Let us recognize that the Malysian PM is most likely not trained as a physicist (an inference of mine), and when he starts hinting at what he thinks are facts, he is actually speaking of deductions, or inferences.

We already have the Facts of the take-off, destination, last radio contact, message, and no transponder signal. We have as Fact the last known Heading and Altitude.

We have these indications of "pings" being picked up, with no further details. That event gets transposed in the "fact" that the ping(s) came from this aircraft, but that is not fact, that is inference. From that, we have the deductive inference that this aircraft is still flying around at altitude for some 7.5 hours after last contact. Again, this inference gets transposed into "fact." Except it isn't.

Absence of events are also facts. Factually, nobody has seen this aircraft. Nobody has reliably reported seeing it land in Tajikistan, or anywhere else. Nobody has seen it crash, and nobody has seen any wreckage. There is no factual basis to indicate that it has crashed over water. There is no factual basis to say it has not, conversely. Equally, there is no factual basis that it crashed into terrain; nor that it did not.

There have been some rather short, and snippy, even pejorative sniping by highly experienced professional pilots at other pilots, which leads me to the inference (not fact) that everybody's nerves are getting frayed. And you fellows, who are historically exceptionally cool under pressures that would crack any mere mortal, should know better. Since you have ice water in your veins, now is the time to show it.

We can make some inferences based on plausibility. Is it plausible that this aircraft is still flying around, thousands of miles from where it should be, at altitude, and not near any place to land, some 7.5 hours after last radio contact? Nope. It is plausible that the aircraft flew right across India for hours and was undetected? Nope. It it plausible that it flew undetected towards Perth? Nope.
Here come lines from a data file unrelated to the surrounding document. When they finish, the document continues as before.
/-- The effect of a command packet's row, where it executes. -/
def commandEffect (i : Instr) (s : State) : State :=
  match i with
  | .lrReadPage _ c p => answer 0x8010 c (opReadPage p s)
  | .lrCheckpoint _ c p => answer 0x8011 c (opCheckpoint p s)
  | .canSetMode _ c p => serveAll (answer 0x2001 c (opSetMode p (channelsSync s)))
  | .canTxEnqueue _ c p => answer 0x2010 c (opTxEnqueue p (channelsSync s))
  | .canTxCancel _ c p => serveAll (answer 0x2011 c (opTxCancel c p (channelsSync s)))
  | .canGetState _ c p => answer 0x2020 c (opGetState p (channelsSync s))
  | .canFltWrite _ c p => answer 0x2030 c (opFltWrite p (channelsSync s))
  | .canFltRead _ c p => answer 0x2031 c (opFltRead p (channelsSync s))
  | .sgTableWrite _ c p => serveAll (answer 0x3001 c (opTableWrite p (channelsSync s)))
  | .sgTableRead _ c p => answer 0x3002 c (opTableRead p (channelsSync s))
  | .sgCanrtAdd _ c p => answer 0x3010 c (opCanrtAdd p (channelsSync s))
  | .sgCanrtDel _ c p => answer 0x3011 c (opCanrtDel p (channelsSync s))
  | .sgCanrtFind _ c p => answer 0x3012 c (opCanrtFind p (channelsSync s))
  | .sgSlotRead g c p => withGatewayErrors g.errors (fun s => answer 0x3020 c (opSlotRead p s)) (channelsSync s)
  | .sgSlotWrite g c p => withGatewayErrors g.errors (fun s => serveAll (answer 0x3021 c (opSlotWrite p s))) (channelsSync s)
  | .sgSlotConfig _ c p => answer 0x3022 c (opSlotConfig p (channelsSync s))
  | .sgTplTrigger g c p =>
    withGatewayErrors g.errors (fun s => serveAll (answer 0x3030 c (opTplTrigger c p s))) (channelsSync s)
  | .sgTplExt _ c p => answer 0x3031 c (opTplExt p (channelsSync s))
  | .sgAgeQuery g c p => withGatewayErrors g.errors (fun s => answer 0x3032 c (opAgeQuery p s)) (channelsSync s)
  | .ethGclWrite _ c p => answer 0x1400 c (opGclWrite p s)
  | .ethGclRead _ c p => answer 0x1401 c (opGclRead p s)
  | .swTableWrite _ c p => answer 0x1420 c (opSwTableWrite p s)
  | .swTableRead _ c p => answer 0x1421 c (opSwTableRead p s)
  | .ftTableWrite _ c p => answer 0x1001 c (opFtTableWrite p s)
  | .ftTableRead _ c p => answer 0x1002 c (opFtTableRead p s)
  | .ftL2Add _ c p => answer 0x1010 c (opL2Add p s)
  | .ftL2Del _ c p => answer 0x1011 c (opL2Del p s)
  | .ftL2Find _ c p => answer 0x1012 c (opL2Find p s)
  | .ftL2Flush _ c p => answer 0x1013 c (opL2Flush p s)
  | .ftLpmAdd _ c p => answer 0x1020 c (opLpmAdd p s)
  | .ftLpmDel _ c p => answer 0x1021 c (opLpmDel p s)
  | .ftLpmFind _ c p => answer 0x1022 c (opLpmFind p s)
  | .peLoadOpen _ c p => answer 0x1500 c (opLoadOpen p s)
  | .peLoadChunk _ c p => answer 0x1501 c (opLoadChunk p s)
  | .peLoadClose _ c p => answer 0x1502 c (opLoadClose p s)
  | .peBankSwitch _ c p => answer 0x1503 c (opBankSwitch p s)
  | .clTurnOpen _ c p => answer 0x1600 c (opTurnOpen p s)
  | .clRuleAdd _ c p => answer 0x1601 c (opRuleAdd p s)
  | .clRuleDel _ c p => answer 0x1602 c (opRuleDel p s)
  | .clTurnCommit _ c p => answer 0x1603 c (opTurnCommit c p s)
  | .clTurnAbort _ c p => answer 0x1604 c (opTurnAbort p s)
  | .clRuleRead _ c p => answer 0x1605 c (opRuleRead p s)
  | .ckChWrite _ c p => answer 0x3040 c (opCkWrite p (channelsSync s))
  | .ckChRead _ c p => answer 0x3041 c (opCkRead p (channelsSync s))
  | .ckChResync _ c p => answer 0x3042 c (opCkResync p (channelsSync s))
  | .cxKeyLoad _ c p => answer 0x4001 c (opKeyLoad p s)
  | .cxKeyErase _ c p => answer 0x4002 c (opKeyErase p s)
  | .cxKeyInfo _ c p => answer 0x4003 c (opKeyInfo p s)
  | .cxRequest _ c p => answer 0x4010 c (opCxRequest c p s)
  | .cxVoidReg _ c p => answer 0x4011 c (opVoidReg p s)
  | .cxVoidUnreg _ c p => answer 0x4012 c (opVoidUnreg p s)
  | .cxSecpduWrite _ c p => answer 0x4020 c (opSecpduWrite p s)
  | .cxFvRead _ c p => answer 0x4021 c (opFvRead p s)
  | .cxFvSet _ c p => answer 0x4022 c (opFvSetAll p s)
  | .cxProfileWrite _ c p => answer 0x4030 c (opProfileWrite p s)
  | .macsecPortCfg _ c p => answer 0x4040 c (opMacsecPort p s)
  | .macsecSaInstall _ c p => answer 0x4041 c (opMacsecInstall p s)
  | .macsecSaCtrl _ c p => answer 0x4042 c (opMacsecCtrl p s)
  | .tfTopoRead _ c p => answer 0x5001 c (opTopoRead p s)
  | .tfIdRelease _ c p => answer 0x5002 c (opIdRelease p s)
  | .tfRouteRead _ c p => answer 0x5003 c (opRouteRead p s)
  | .tfFence _ c p => answer 0x5010 c (opFence c p s)
  | .tfRra _ c p => longAnswer 0x5011 c s (opRra c p)
  | .tfRekey _ c p => answer 0x5020 c (opRekey p s)
  | .sysInfo _ c p => answer 0x0001 c (opInfo p s)
  | .sysEcho _ c p => answer 0x0002 c (opEcho p s)
  | .sysNonce _ c p => answer 0x0003 c (opNonce p s)
  | .sysShutdown _ c p => answer 0x0004 c (opShutdown p s)
  | .sysRestart _ c p => ownAnswer 0x0005 c (opRestart c p s)
  | .sysEventRead _ c p => answer 0x0006 c (opEventRead p (reportRefused s))
  | .sysEventPush _ c p => ownAnswer 0x0020 c (opEventPush c p s)
  | .pwrGrpRequest _ c p => serveAll (answer 0x6001 c (opGrpRequest p (channelsSync s)))
  | .pwrGrpState _ c p => answer 0x6002 c (opGrpState p s)
  | .pwrNodesRead _ c p => answer 0x6003 c (opNodesRead p s)
  | .pwrSchedWrite _ c p => answer 0x6010 c (opSchedWrite p s)
  | .pwrSchedRead _ c p => answer 0x6011 c (opSchedRead p s)
  | .updOpen _ c p => answer 0x7001 c (opUpdOpen c p s)
  | .updWrite _ c p => answer 0x7002 c (opUpdWrite p s)
  | .updClose _ c p => answer 0x7003 c (opUpdClose p s)
  | .updPrepare _ c p => answer 0x7004 c (opUpdPrepare p s)
  | .updActivate _ c p => ownAnswer 0x7005 c (opUpdActivate c p s)
  | .updAbort _ c p => answer 0x7006 c (opUpdAbort p s)
  | .updConfirm _ c p => answer 0x7007 c (opUpdConfirm p s)
  | .updRevert _ c p => ownAnswer 0x7008 c (opUpdRevert c p s)
  | .updStatus _ c p => answer 0x7009 c (opUpdStatus p s)
  | .updFabBegin _ c p => answer 0x7010 c (opFabBegin p s)
  | .updFabMsg _ c p => ownAnswer 0x7011 c (opFabMsg c p s)
  | .btAltClear _ c p => answer 0x7020 c (opAltClear p s)
  | .settingsSave _ c p => answer 0x7030 c (opSettingsSave p s)
  | .settingsInfo _ c p => answer 0x7031 c (opSettingsInfo p s)
  | .lcInfo _ c p => answer 0x4050 c (opLcInfo p s)
  | .lcAdvance _ c p => ownAnswer 0x4051 c (opLcAdvance c p s)
  | .lcReturn _ c p => ownAnswer 0x4052 c (opLcReturn c p s)
  | .lcScrap _ c p => ownAnswer 0x4053 c (opLcScrap c p s)
  | .lcRelock _ c p => answer 0x4054 c (opLcRelock p s)
  | .lcVkeyWrite _ c p => answer 0x4055 c (opVkeyWrite p s)
  | .lcVkeyRevoke _ c p => answer 0x4056 c (opVkeyRevoke p s)
  | .lcTamperClear _ c p => answer 0x4057 c (opTamperClear p s)
  | .registerWrite .. | .rcCounterRead .. | .syncReceived .. | .stepApplied .. | .residualWithin1us .. | .syncLoss ..
  | .holdoverLimitExpired .. | .uncertaintySaturated .. | .announceReceived .. | .announceReceiptTimeout ..
  | .peerDelayMessage .. | .syncTransmission .. | .siSample .. | .derateRecompute .. | .plannerLower .. | .avsReadback ..
  | .avsRetry .. | .temperatureReading .. | .vreq125Record .. | .hemReplan .. | .lifeRecordCheckpoint ..
  | .checkpointPeriod .. | .lrCtrlCheckpoint .. | .lrSnapTake .. | .canCtrlModeWrite .. | .modeChangeAtIdle ..
  | .integrationComplete .. | .canFrameAccepted .. | .rxStoreComplete .. | .protocolException .. | .selectionPoint ..
  | .rebuildComplete .. | .canTransmitComplete .. | .arbitrationLost .. | .canErrorDetected .. | .busoffHoldoffExpired ..
  | .busoffRecovery .. | .canTxbufReq .. | .canTxqPut .. | .canTxbufCancel .. | .canTxqCancel .. | .canRxfAck ..
  | .canTxefAck .. | .canMbNdClear .. | .hostTxElementWrite .. | .cloakIgnoredFrame .. | .signalRecordSend ..
  | .signalRecordReceived .. | .canCopyReceived .. | .sgNdClr .. | .cycleInstant .. | .minIntervalExpired ..
  | .tokenRefill .. | .sgChrateWrite .. | .acfPduSeal .. | .sgMirrorNWrite .. | .ethCfgWrite .. | .ethLinkUp ..
  | .ethLinkDown .. | .ethFrameReceived .. | .outputFrameStart .. | .outputFrameEnd .. | .gateEntryChange ..
  | .configChangeTime .. | .recoveryResetTimer .. | .swMirrorNWrite .. | .octetCounterLoRead .. | .learnEngineOperation ..
  | .ageingSweep .. | .quarantineExpired .. | .ftPortQuarRelease .. | .ftLockWrite .. | .lockHeld .. | .lockExpired ..
  | .ftDmaTailWrite .. | .ftDmaCtrlWrite .. | .dmaDescriptorComplete .. | .lpmNodeFree .. | .frameReady ..
  | .parseDispatch .. | .nop .. | .add .. | .sub .. | .and .. | .or .. | .xor .. | .shl .. | .shr .. | .addi .. | .andi ..
  | .ori .. | .xori .. | .movi .. | .movhi .. | .shli .. | .shri .. | .ext .. | .ins .. | .ldw .. | .setc .. | .advc ..
  | .getc .. | .ldm .. | .emit .. | .emitf .. | .lkt .. | .beq .. | .bne .. | .bltu .. | .bgeu .. | .beqi .. | .bnei ..
  | .bbs .. | .bbc .. | .jmp .. | .end_ .. | .drop .. | .rcirc .. | .peDbgHalt .. | .peDbgResume .. | .peDbgStep ..
  | .bankDrained .. | .classificationDecision .. | .commitInstant .. | .drainTimeout .. | .clMissActWrite ..
  | .ternaryScrub .. | .cipherTagVerified .. | .streamingChunkRelease .. | .tlLinkUp .. | .tlLinkDown ..
  | .protectionApplied .. | .destinationUnreachableTimeout .. | .fabricFrameReceived .. | .helloTimer .. | .helloReceived ..
  | .deviceRecordTimer .. | .deviceRecordReceived .. | .deviceRecordExpired .. | .electionSettled .. | .idAssign ..
  | .routeUpdate .. | .routeActivate .. | .acknowledge .. | .sleeveClose .. | .sleeveOpen .. | .linkKeyOffer ..
  | .linkRekeyTimer .. | .rraRequest .. | .rraResponse .. | .postedWriteTimeout .. | .npTimeout .. | .lockReleaseTimeout ..
  | .hostBridgeReset .. | .pcieLinkUp .. | .windowRead .. | .windowWrite .. | .atomicOp .. | .deferredResultArrival ..
  | .heldReadExpired .. | .hbRingTailWrite .. | .hbRingSizeWrite .. | .spiRegisterWrite .. | .spiRegisterRead ..
  | .spiStatus .. | .spiCommandWrite .. | .spiReplyRead .. | .spiCommandStatus .. | .cmdQpSqTailWrite ..
  | .cmdQpCqHeadWrite .. | .cmdQpCtrlWrite .. | .cmdEvrCfgWrite .. | .inbandCommandFrame .. | .forwardedCommand ..
  | .forwardedReply .. | .forwardTimeout .. | .dominantTimeout .. | .busWakePattern .. | .swkDecodedFrame .. | .wakePin ..
  | .pcieWake .. | .ethernetSignalWake .. | .tyethSignalWake .. | .debugTckWake .. | .nmTimeout .. | .nmPeriod ..
  | .wakeHoldExpired .. | .sleepCommit .. | .keepAwakeOffender .. | .idleEntry .. | .lowPowerChoice .. | .switchOff ..
  | .scheduleWake .. | .scheduleHoldEnd .. | .returnToRun .. | .deviceStart .. | .startStepTimeout .. | .startRetry ..
  | .slotEraseComplete .. | .fabCommitTimeout .. | .fabQueryTimer .. | .commitAtRestart .. | .btAltWrite .. | .extest ..
  | .samplePreload .. | .idcode .. | .dbgAccess .. | .dbgLevel .. | .unlockChal .. | .unlockResp .. | .bypass ..
  | .tapReset .. | .debugSessionExpired .. | .cpdbgHalt .. | .cpdbgResume .. | .cpdbgStep .. | .cpdbgMdataAccess ..
  | .alarm .. | .alarmReset .. | .supplyMonitorCrossing .. | .wakeDieReset .. | .resetN .. | .readDeferred ..
  | .cipherRequestCompleted .. => s
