-- ==== Sys2Proof/Tests/Slice0.lean ====
section
/-! SUPPORT. The model's own tests: ill-formed commands refused by well-formedness, states and operands that meet the hypotheses of
the statements, and single commands on small states whose results the chapters give. -/

namespace Sys2Proof.Tests

open Sys2Proof Sys2Proof.Machine

/-- A command packet on queue pair 0. -/
def call : Call := ⟨.queue 0 0 4096 0 0, 0, 1, 0, 1, 0⟩

/-- A CAN frame with 11-bit identifier and two data bytes. -/
def ccFrame : CanFrame := ⟨0, 0x123, false, false, false, false, 2, false, 0, 0, 0, [0x11#8, 0x22#8]⟩

/-- A device record's hello. -/
def hello : Hello := ⟨0, true, true, false, 0x100, 5, 0, 0, 5, 0, 0⟩

/-- An RRA read. -/
def rra : Rra := ⟨1, 0, 0, 1, 2, 0, 0, 0, 0⟩

/-- A data frame from device 1 to device 2. -/
def fabFrame : FabFrame := ⟨0, 0, false, 0, 0, 1, 2, false, false, 0, 0, 1, 0, false, 0, 0, 0, []⟩

/-! ### Well-formed commands: one ill-formed term for each check -/

theorem test_wf_address : (Instr.registerWrite 0 0x10002 0#32).wf = false ∧ (Instr.rcCounterRead 0 0x200000 false).wf = false ∧
    (Instr.registerWrite 0 0x1FFFFC 0#32).wf = true := by decide

theorem test_wf_port : (Instr.syncTransmission 0 12).wf = false ∧ (Instr.syncTransmission 0 15).wf = false ∧
    (Instr.syncTransmission 0 11).wf = true ∧ (Instr.syncTransmission 0 16).wf = true := by decide

theorem test_wf_announce : (Instr.announceReceived 0 0 ⟨256, 0, 0, 0, 0, 0, 0⟩).wf = false ∧
    (Instr.announceReceived 0 0 ⟨0, 2 ^ 32, 0, 0, 0, 0, 0⟩).wf = false ∧ (Instr.announceReceived 0 0 ⟨0, 0, 0, 0, 0, 0, 64⟩).wf = false ∧
    (Instr.syncReceived 0 0 (2 ^ 64) 0 0).wf = false ∧ (Instr.announceReceived 0 0 ⟨0, 0, 0, 0, 0, 0, 63⟩).wf = true := by decide

theorem test_wf_call : (Instr.sysInfo 0 { call with flags := 256 } []).wf = false ∧
    (Instr.sysInfo 0 { call with tag := 65536 } []).wf = false ∧ (Instr.sysInfo 0 { call with dst := 256 } []).wf = false ∧
    (Instr.sysInfo 0 { call with src := 256 } []).wf = false ∧ (Instr.sysInfo 0 { call with seq := 2 ^ 32 } []).wf = false ∧
    (Instr.sysInfo 0 call []).wf = true := by decide

theorem test_wf_params (p : Bytes) (h : p.length = 65536) : (Instr.sysEcho 0 call p).wf = false := by
  simp [Instr.wf, paramsOk, h]

theorem test_wf_lengths : (Instr.siSample 0 (List.replicate 47 0#16)).wf = false ∧ (Instr.temperatureReading 0 [0]).wf = false ∧
    (Instr.dmaDescriptorComplete 0 (zeros 31) []).wf = false ∧
    (Instr.unlockResp 0 (zeros 111)).wf = false ∧
    (Instr.linkKeyOffer 0 0 (zeros 15) 0 false).wf = false ∧
    (Instr.hostTxElementWrite 0 0 65535 (zeros 2)).wf = false ∧ (Instr.windowWrite 0 0 0 []).wf = false ∧
    (Instr.windowRead ⟨0, []⟩ 0 0 0).wf = false ∧ (Instr.windowRead ⟨0, []⟩ 0 (2 ^ 64 - 1) 1).wf = false ∧
    (Instr.inbandCommandFrame 0 0 (zeros 13)).wf = false ∧
    (Instr.atomicOp 0 none 0 0 (zeros 3) []).wf = false ∧
    (Instr.atomicOp 0 none 0 2 (zeros 4) (zeros 8)).wf = false ∧
    (Instr.routeUpdate 0 1 0 (List.replicate 64 0) (List.replicate 63 0)).wf = false ∧
    (Instr.routeUpdate 0 1 0 (List.replicate 63 0) []).wf = false ∧ (Instr.slotEraseComplete 0 0 (2 ^ 32)).wf = false := by decide

theorem test_wf_early_frame (h : Bytes) (l : h.length = 257) : (Instr.frameReady 0 0 (some ⟨h, 300, 0⟩)).wf = false := by
  simp [Instr.wf, l]

theorem test_wf_reception (x : EthRx) (l : x.start = 2 ^ 64) : (Instr.ethFrameReceived 0 0 x).wf = false := by
  simp [Instr.wf, l]

theorem test_wf_can_frame : (Instr.canFrameAccepted 0 0 ⟨{ ccFrame with data := zeros 9 }, 0, false, [], []⟩).wf = false ∧
    (Instr.canFrameAccepted 0 0 ⟨{ ccFrame with id := 0x800 }, 0, false, [], []⟩).wf = false ∧
    (Instr.canFrameAccepted 0 0 ⟨{ ccFrame with fmt := 3 }, 0, false, [], []⟩).wf = false ∧
    (Instr.canFrameAccepted 0 0 ⟨{ ccFrame with fmt := 1, data := zeros 65 }, 0, false, [], []⟩).wf = false ∧
    (Instr.canFrameAccepted 0 0 ⟨{ ccFrame with fmt := 2, data := [] }, 0, false, [], []⟩).wf = false ∧
    (Instr.canFrameAccepted 0 0 ⟨ccFrame, 0, false, [], []⟩).wf = true := by decide

theorem test_wf_swk_frame : (Instr.swkDecodedFrame 0 0 ⟨false, false, false, false, 0x800, 0, []⟩).wf = false ∧
    (Instr.swkDecodedFrame 0 0 ⟨false, false, false, true, 0x800, 16, []⟩).wf = false ∧
    (Instr.swkDecodedFrame 0 0 ⟨false, false, false, true, 0x800, 8, zeros 9⟩).wf = false := by decide

theorem test_wf_fabric : (Instr.fabricFrameReceived 0 0 { fabFrame with hops := 128 } true ⟨0, []⟩).wf = false ∧
    (Instr.fabricFrameReceived 0 0 { fabFrame with vid := 4096 } true ⟨0, []⟩).wf = false ∧
    (Instr.fabricFrameReceived 0 0 fabFrame true ⟨2 ^ 64, []⟩).wf = false ∧
    (Instr.fabricFrameReceived 0 0 fabFrame true ⟨0, zeros 15⟩).wf = false ∧
    (Instr.fabricFrameReceived 0 0 fabFrame true ⟨0, zeros 16⟩).wf = true ∧
    (Instr.helloReceived 0 0 { hello with link := 4 }).wf = false ∧
    (Instr.deviceRecordReceived 0 ⟨hello, [0, 0, 0]⟩).wf = false ∧ (Instr.deviceRecordReceived 0 ⟨hello, [0, 0, 0, 2 ^ 96]⟩).wf = false ∧
    (Instr.deviceRecordExpired 0 (2 ^ 96)).wf = false ∧ (Instr.rraRequest 0 0 rra).wf = false ∧
    (Instr.rraRequest 0 1 { rra with init := 4 }).wf = false ∧ (Instr.rraRequest 0 1 rra).wf = true ∧
    (Instr.forwardTimeout 0 1 65536).wf = false := by decide

theorem test_wf_engine_fields : (Instr.ext 0 0 1 1 31 1).wf = false ∧ (Instr.ext 0 0 1 1 31 0).wf = true ∧
    (Instr.ins 0 0 1 1 1 31).wf = false ∧ (Instr.emitf 0 0 1 0 1 31).wf = false := by decide

/-! ### States and operands that meet the hypotheses of the statements -/

/-- The part with its core die held in reset by RESET_N. -/
def heldInReset : State := { State.reset with bt := { BtState.reset with holds := 8 } }

/-- The part in RECOVERY. -/
def inRecovery : State := { State.reset with bt := { BtState.reset with record := { StartRecord.reset with recovery := true } } }

/-- The part with the SP halted at the debug port. -/
def spHalted : State := { State.reset with lc := { LcState.reset with cps := [(2, ⟨true, 1, 0, 0, 0, [], []⟩)] } }

/-- An engine with a running pass. -/
def engine : Engine := { Engine.reset with frame := some 0, g := [0, 5, 7, 0xFFFFFFFF, 0, 0, 0, 0, 0, 0, 0, 0, 0, 0, 0, 0] }

/-- The part with engine 0 in a pass. -/
def inPass : State := { State.reset with pe := { PeState.reset with engines := [(0, engine)] } }

/-- A rule of a priority and an ID that matches every key. -/
def anyRule (prio id : Nat) : Bytes := leBytes 2 id ++ leBytes 2 prio ++ zeros 4 ++ zeros 80 ++ leBytes 8 1 ++ zeros 16

/-- The state after a command. -/
def after (i : Instr) (s : State) : State :=
  match exec i s with
  | .next u => u
  | _ => s

/-- The replies put out, as opcode, status and payload. -/
def replies (s : State) : List (Nat × Nat × Bytes) :=
  s.out.filterMap (fun o => match o with | .reply op _ st d => some (op, st, d) | _ => none)

theorem executes_reset (op : Nat) (c : Call) (t : Nat) : Executes op c (tick t State.reset) :=
  ⟨rfl, rfl, rfl, by simp [halted, tick, State.reset, LcState.reset]⟩

theorem witness_StepTakesFront : ∃ (c : Instr) (rest : List Instr) (s : State), s.pending = c :: rest :=
  ⟨.idcode 0, [], { State.reset with pending := [.idcode 0] }, rfl⟩

theorem witness_EmptyQueueIdles : (State.reset.pending = [] ∧ State.reset.cmd.held = [] ∧ State.reset.cmd.subs = []) ∧
    (∃ s : State, s.pending = [] ∧ s.cmd.held ≠ []) ∧ (∃ s : State, s.pending = [] ∧ s.cmd.subs ≠ []) :=
  ⟨⟨rfl, rfl, rfl⟩, ⟨{ State.reset with cmd := { CmdState.reset with held := [⟨.spi, [], false⟩] } }, rfl, by simp⟩,
    ⟨{ State.reset with cmd := { CmdState.reset with subs := [(0, [⟨[], []⟩])] } }, rfl, by simp⟩⟩

theorem witness_StepKeepsSettled : Settled State.reset ∧ step State.reset = .next State.reset := ⟨by unfold Settled; decide, rfl⟩
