-- ==== Sys2Proof/Machine/State.lean ====
section
/-! DEFINITION. The state of one block, its outcomes, and the state at power-on
(spec/10_state.md R20 to R34, spec/60_exceptions.md R180). -/

namespace Sys2Proof.Machine

/-- The status of a response (R180). -/
inductive Status where
  /-- The command completed. -/
  | ok
  /-- The command word decodes to ILLEGAL (R182). -/
  | illegalCommand
  /-- A command other than `construct` while CONSTRUCTED is 0 (R181). -/
  | notConstructed
  /-- `set_harmonics` above H_CAP, or `process` above L_MAX (R102, R120). -/
  | capacityExceeded
deriving DecidableEq, Repr

/-- The 2-bit STATUS code (R180). -/
def Status.code : Status → BitVec 2
  | .ok => 0
  | .illegalCommand => 1
  | .notConstructed => 2
  | .capacityExceeded => 3

/-- The answer to one command (R60). -/
structure Response where
  status : Status
  data : List Word
deriving DecidableEq, Repr

/-- All the state the spec gives one instance of the block, its parameters, its two ports, and the
model's own counter of draws. -/
structure State where
  /-- FMT, H_CAP, L_MAX, BYTE_ORDER and BASE: fixed for a machine (R9, R50). -/
  params : Params
  /-- CONSTRUCTED (R20). -/
  constructed : Bool
  /-- WAVEFORM (R21). -/
  waveform : Waveform
  /-- PHASE (R22). -/
  phase : Word
  /-- FREQUENCY (R23). -/
  frequency : Word
  /-- DUTY_CYCLE (R24). -/
  dutyCycle : Word
  /-- SAMPLE_RATE (R25). -/
  sampleRate : Word
  /-- HARM[0 .. HLEN-1]; HLEN is its length (R26). -/
  harm : List Word
  /-- The hidden latch INC, live only inside `process` (R30). -/
  inc : Word
  /-- The hidden latch J, live only inside `process` (R30). -/
  j : Nat
  /-- The commands the host issues, oldest first: the next is taken when the last is answered (R28, R47; log 8). -/
  port : List Command
  /-- The response last given (R60; log 9). -/
  response : Option Response
  /-- The model's own: how many commands have taken free values (log 7). -/
  draws : Nat
deriving DecidableEq, Repr

/-- The format every value of the block has (R80). -/
abbrev State.fmt (s : State) : Fmt := s.params.fmt

/-- HLEN (R26). -/
abbrev State.hlen (s : State) : Nat := s.harm.length

/-- What could stop the block: nothing. The spec's three command faults are statuses of a response,
after which the block takes the next command (R184, R188, R189), so each is a next state (log 11).
Raised by nobody; safe. -/
inductive Fault where
deriving DecidableEq, Repr

/-- Why the model would give an instruction no meaning. -/
inductive Refusal where
  /-- Raised by an arm of `exec` whose instruction has no meaning yet; safe. No arm does. -/
  | notModelled (mnemonic : String)
deriving DecidableEq, Repr

/-- Power-on (R31): CONSTRUCTED is 0. Every other register is unspecified there and unreadable before
`construct`; the values below are log 3's and log 4's. The block's own reset is `construct` (R200). -/
def State.reset : State :=
  { params := Params.default
    constructed := false
    waveform := .sine
    phase := 0
    frequency := 0
    dutyCycle := 0
    sampleRate := 0
    harm := []
    inc := 0
    j := 0
    port := []
    response := none
    draws := 0 }

end Sys2Proof.Machine
end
Is it plausible that it was taken over by hijackers, flown around by amateurs, landed in the dark on the undercarriage on some 7,500-ft surface capable of handling the weight, without lights or any ILS - and nobody in authority knows anything about it? Nope. Is it plausible that it splashed and left no vast field of debris and bodies - as all other water crashes have done? Nope.

Is it plausible that, after 7 days with no facts linked directly and observably to this aircraft, and that we still do not know what ocean (or land mass) this aircraft is in, we may never know? Unfortunately, Yes. That is plausible.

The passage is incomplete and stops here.